You know why they don't want to play "The Blame Game?"

Because they'll lose. These are the results from a new CBS News poll:

38% Approve, 58% disapprove of Bush's handling of Katrina.


Atrios thinks:

There could be pictures of Bush with a goat, and 38% would approve, as long as it wasn't a gay goat.


Personally, I think those numbers are soft. I think Bush can dive below 30%, and below 20% is still not out of the question. But what I like about CBS news is their capacity for wry understatement:

President Bush’s image appears to have suffered in the wake of Hurricane Katrina.


The public now has lower confidence in his response to crisis, and his leadership in general.

Now, just 48% of Americans say Bush has strong qualities of leadership – the lowest number ever for the President in this poll.
Moreover, just 32% express “a lot” of confidence in the President’s ability to handle a crisis.


There has even been a decline in just the last week in the perception of the government’s ability to protect Americans from terrorist attacks – 40% now have little or no confidence, up from 26% a week ago.


Most Americans – 69% - point to cutbacks in spending on New Orleans' levees that had taken place in recent years as a factor in the flooding – including 45% who call that a major factor.


ETA: Hoffmania observes:

There has yet to be a poll post-disaster or post-calamity where the respondents didn't rally around the president and give him a spike in the approval ratings. Until now.


ETA, again: Oh man. It gets worse. In a summary of findings from the Pew Research Center:

Uncharacteristically, the president's ratings have slipped the most among his core constituents ­ Republicans and conservatives.


For the first time since the 9/11 terror attacks, a majority of Americans (56%) say it is more important for the president to focus on domestic policy than the war on terrorism.


The latest national survey by the Pew Research Center for the People & the Press, conducted Sept. 6-7 among 1,000 Americans, finds that the hurricane has had a profound psychological impact on the public. Fully 58% of respondents say they have felt depressed because of what's happened in areas affected by the storm.
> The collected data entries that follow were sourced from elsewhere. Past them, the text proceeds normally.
@[simp] theorem putResult_params : (putResult v s).params = s.params := rfl
@[simp] theorem putResult_cmd : (putResult v s).cmd = s.cmd := rfl
@[simp] theorem putResult_payload : (putResult v s).payload = s.payload := rfl
@[simp] theorem putResult_busy : (putResult v s).busy = s.busy := rfl
@[simp] theorem putResult_begun : (putResult v s).begun = s.begun := rfl
@[simp] theorem putResult_uvalid : (putResult v s).uvalid = s.uvalid := rfl
@[simp] theorem putResult_hold : (putResult v s).hold = s.hold := rfl
@[simp] theorem putResult_typ : (putResult v s).typ = s.typ := rfl
@[simp] theorem putResult_err : (putResult v s).err = s.err := rfl
@[simp] theorem putResult_result : (putResult v s).result = v := rfl
@[simp] theorem putResult_ureg : (putResult v s).ureg = s.ureg := rfl
@[simp] theorem putResult_sna : (putResult v s).sna = s.sna := rfl
@[simp] theorem putResult_snb : (putResult v s).snb = s.snb := rfl
@[simp] theorem putResult_snc : (putResult v s).snc = s.snc := rfl
@[simp] theorem putResult_lastres : (putResult v s).lastres = s.lastres := rfl
@[simp] theorem putResult_host : (putResult v s).host = s.host := rfl
@[simp] theorem putResult_replies : (putResult v s).replies = s.replies := rfl
@[simp] theorem putResult_after : (putResult v s).after = s.after := rfl
@[simp] theorem putResult_trace : (putResult v s).trace = s.trace := rfl
@[simp] theorem putResult_readData : (putResult v s).readData = s.readData := rfl
@[simp] theorem putResult_freeReads : (putResult v s).freeReads = s.freeReads := rfl
@[simp] theorem putResult_seq_op : (putResult v s).seq.op = s.seq.op := rfl
@[simp] theorem putResult_seq_arg : (putResult v s).seq.arg = s.seq.arg := rfl
@[simp] theorem putResult_seq_mst : (putResult v s).seq.mst = s.seq.mst := rfl
@[simp] theorem putResult_seq_kind : (putResult v s).seq.kind = s.seq.kind := rfl
@[simp] theorem putResult_seq_att : (putResult v s).seq.att = s.seq.att := rfl
@[simp] theorem putResult_seq_ct : (putResult v s).seq.ct = s.seq.ct := rfl
@[simp] theorem putResult_seq_frame : (putResult v s).seq.frame = s.seq.frame := rfl
@[simp] theorem putResult_seq_word : (putResult v s).seq.word = s.seq.word := rfl
@[simp] theorem putResult_seq_tlatch : (putResult v s).seq.tlatch = s.seq.tlatch := rfl
@[simp] theorem putResult_seq_snbtmp : (putResult v s).seq.snbtmp = s.seq.snbtmp := rfl
@[simp] theorem putResult_seq_phase : (putResult v s).seq.phase = s.seq.phase := rfl

end putResult

section setMst
variable (m : MeasState) (s : State)

@[simp] theorem setMst_params : (setMst m s).params = s.params := rfl
@[simp] theorem setMst_cmd : (setMst m s).cmd = s.cmd := rfl
@[simp] theorem setMst_payload : (setMst m s).payload = s.payload := rfl
@[simp] theorem setMst_busy : (setMst m s).busy = s.busy := rfl
@[simp] theorem setMst_begun : (setMst m s).begun = s.begun := rfl
@[simp] theorem setMst_uvalid : (setMst m s).uvalid = s.uvalid := rfl
@[simp] theorem setMst_hold : (setMst m s).hold = s.hold := rfl
@[simp] theorem setMst_typ : (setMst m s).typ = s.typ := rfl
@[simp] theorem setMst_err : (setMst m s).err = s.err := rfl
@[simp] theorem setMst_result : (setMst m s).result = s.result := rfl
@[simp] theorem setMst_ureg : (setMst m s).ureg = s.ureg := rfl
@[simp] theorem setMst_sna : (setMst m s).sna = s.sna := rfl
@[simp] theorem setMst_snb : (setMst m s).snb = s.snb := rfl
@[simp] theorem setMst_snc : (setMst m s).snc = s.snc := rfl
@[simp] theorem setMst_lastres : (setMst m s).lastres = s.lastres := rfl
@[simp] theorem setMst_host : (setMst m s).host = s.host := rfl
@[simp] theorem setMst_replies : (setMst m s).replies = s.replies := rfl
@[simp] theorem setMst_after : (setMst m s).after = s.after := rfl
@[simp] theorem setMst_trace : (setMst m s).trace = s.trace := rfl
@[simp] theorem setMst_readData : (setMst m s).readData = s.readData := rfl
@[simp] theorem setMst_freeReads : (setMst m s).freeReads = s.freeReads := rfl
@[simp] theorem setMst_seq_op : (setMst m s).seq.op = s.seq.op := rfl
@[simp] theorem setMst_seq_arg : (setMst m s).seq.arg = s.seq.arg := rfl
@[simp] theorem setMst_seq_mst : (setMst m s).seq.mst = m := rfl
@[simp] theorem setMst_seq_kind : (setMst m s).seq.kind = s.seq.kind := rfl
@[simp] theorem setMst_seq_att : (setMst m s).seq.att = s.seq.att := rfl
@[simp] theorem setMst_seq_ct : (setMst m s).seq.ct = s.seq.ct := rfl
@[simp] theorem setMst_seq_frame : (setMst m s).seq.frame = s.seq.frame := rfl
@[simp] theorem setMst_seq_word : (setMst m s).seq.word = s.seq.word := rfl
@[simp] theorem setMst_seq_tlatch : (setMst m s).seq.tlatch = s.seq.tlatch := rfl
@[simp] theorem setMst_seq_snbtmp : (setMst m s).seq.snbtmp = s.seq.snbtmp := rfl
@[simp] theorem setMst_seq_phase : (setMst m s).seq.phase = s.seq.phase := rfl

end setMst

/-- The frame buffer after an answered call: an `ok` receive fills it (20_memory R43). -/
def heardFrame (c : Call) (a : Answer) (frame : List Byte) : List Byte :=
  match c, a with
  | .recv _ _, .ok bytes => bytes
  | _, _ => frame

section heard
variable (c : Call) (a : Answer) (s : State)

@[simp] theorem heard_params : (heard c a s).params = s.params := by cases c <;> cases a <;> rfl
@[simp] theorem heard_cmd : (heard c a s).cmd = s.cmd := by cases c <;> cases a <;> rfl
@[simp] theorem heard_payload : (heard c a s).payload = s.payload := by cases c <;> cases a <;> rfl
@[simp] theorem heard_busy : (heard c a s).busy = s.busy := by cases c <;> cases a <;> rfl
@[simp] theorem heard_begun : (heard c a s).begun = s.begun := by cases c <;> cases a <;> rfl
@[simp] theorem heard_uvalid : (heard c a s).uvalid = s.uvalid := by cases c <;> cases a <;> rfl
@[simp] theorem heard_hold : (heard c a s).hold = s.hold := by cases c <;> cases a <;> rfl
@[simp] theorem heard_typ : (heard c a s).typ = s.typ := by cases c <;> cases a <;> rfl
@[simp] theorem heard_err : (heard c a s).err = s.err := by cases c <;> cases a <;> rfl
@[simp] theorem heard_result : (heard c a s).result = s.result := by cases c <;> cases a <;> rfl
@[simp] theorem heard_ureg : (heard c a s).ureg = s.ureg := by cases c <;> cases a <;> rfl
@[simp] theorem heard_sna : (heard c a s).sna = s.sna := by cases c <;> cases a <;> rfl
@[simp] theorem heard_snb : (heard c a s).snb = s.snb := by cases c <;> cases a <;> rfl
@[simp] theorem heard_snc : (heard c a s).snc = s.snc := by cases c <;> cases a <;> rfl
@[simp] theorem heard_lastres : (heard c a s).lastres = answerCode a := by cases c <;> cases a <;> rfl
@[simp] theorem heard_host : (heard c a s).host = s.host := by cases c <;> cases a <;> rfl
@[simp] theorem heard_replies : (heard c a s).replies = s.replies := by cases c <;> cases a <;> rfl
@[simp] theorem heard_after : (heard c a s).after = s.after := by cases c <;> cases a <;> rfl
@[simp] theorem heard_trace : (heard c a s).trace = s.trace ++ [callEvent c a] := by cases c <;> cases a <;> rfl
@[simp] theorem heard_readData : (heard c a s).readData = s.readData := by cases c <;> cases a <;> rfl
@[simp] theorem heard_freeReads : (heard c a s).freeReads = s.freeReads := by cases c <;> cases a <;> rfl
@[simp] theorem heard_seq_op : (heard c a s).seq.op = s.seq.op := by cases c <;> cases a <;> rfl
@[simp] theorem heard_seq_arg : (heard c a s).seq.arg = s.seq.arg := by cases c <;> cases a <;> rfl
@[simp] theorem heard_seq_mst : (heard c a s).seq.mst = s.seq.mst := by cases c <;> cases a <;> rfl
@[simp] theorem heard_seq_kind : (heard c a s).seq.kind = s.seq.kind := by cases c <;> cases a <;> rfl
@[simp] theorem heard_seq_att : (heard c a s).seq.att = s.seq.att := by cases c <;> cases a <;> rfl
@[simp] theorem heard_seq_ct : (heard c a s).seq.ct = s.seq.ct := by cases c <;> cases a <;> rfl
@[simp] theorem heard_seq_frame : (heard c a s).seq.frame = heardFrame c a s.seq.frame := by cases c <;> cases a <;> rfl
@[simp] theorem heard_seq_word : (heard c a s).seq.word = s.seq.word := by cases c <;> cases a <;> rfl
@[simp] theorem heard_seq_tlatch : (heard c a s).seq.tlatch = s.seq.tlatch := by cases c <;> cases a <;> rfl
@[simp] theorem heard_seq_snbtmp : (heard c a s).seq.snbtmp = s.seq.snbtmp := by cases c <;> cases a <;> rfl
@[simp] theorem heard_seq_phase : (heard c a s).seq.phase = s.seq.phase := by cases c <;> cases a <;> rfl

end heard

end Sys2Proof.Machine
end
Half of those polled (50%) say they have felt angry because of what happened in areas hard hit by the hurricane. But overall opinion on this measure obscures a substantial racial divide in reactions to the disaster ­ as many as 70% of African Americans say they have felt angry, compared with 46% of whites. Blacks are twice as likely as whites to know people directly affected by the hurricane and are generally much more critical of the government's response to the crisis.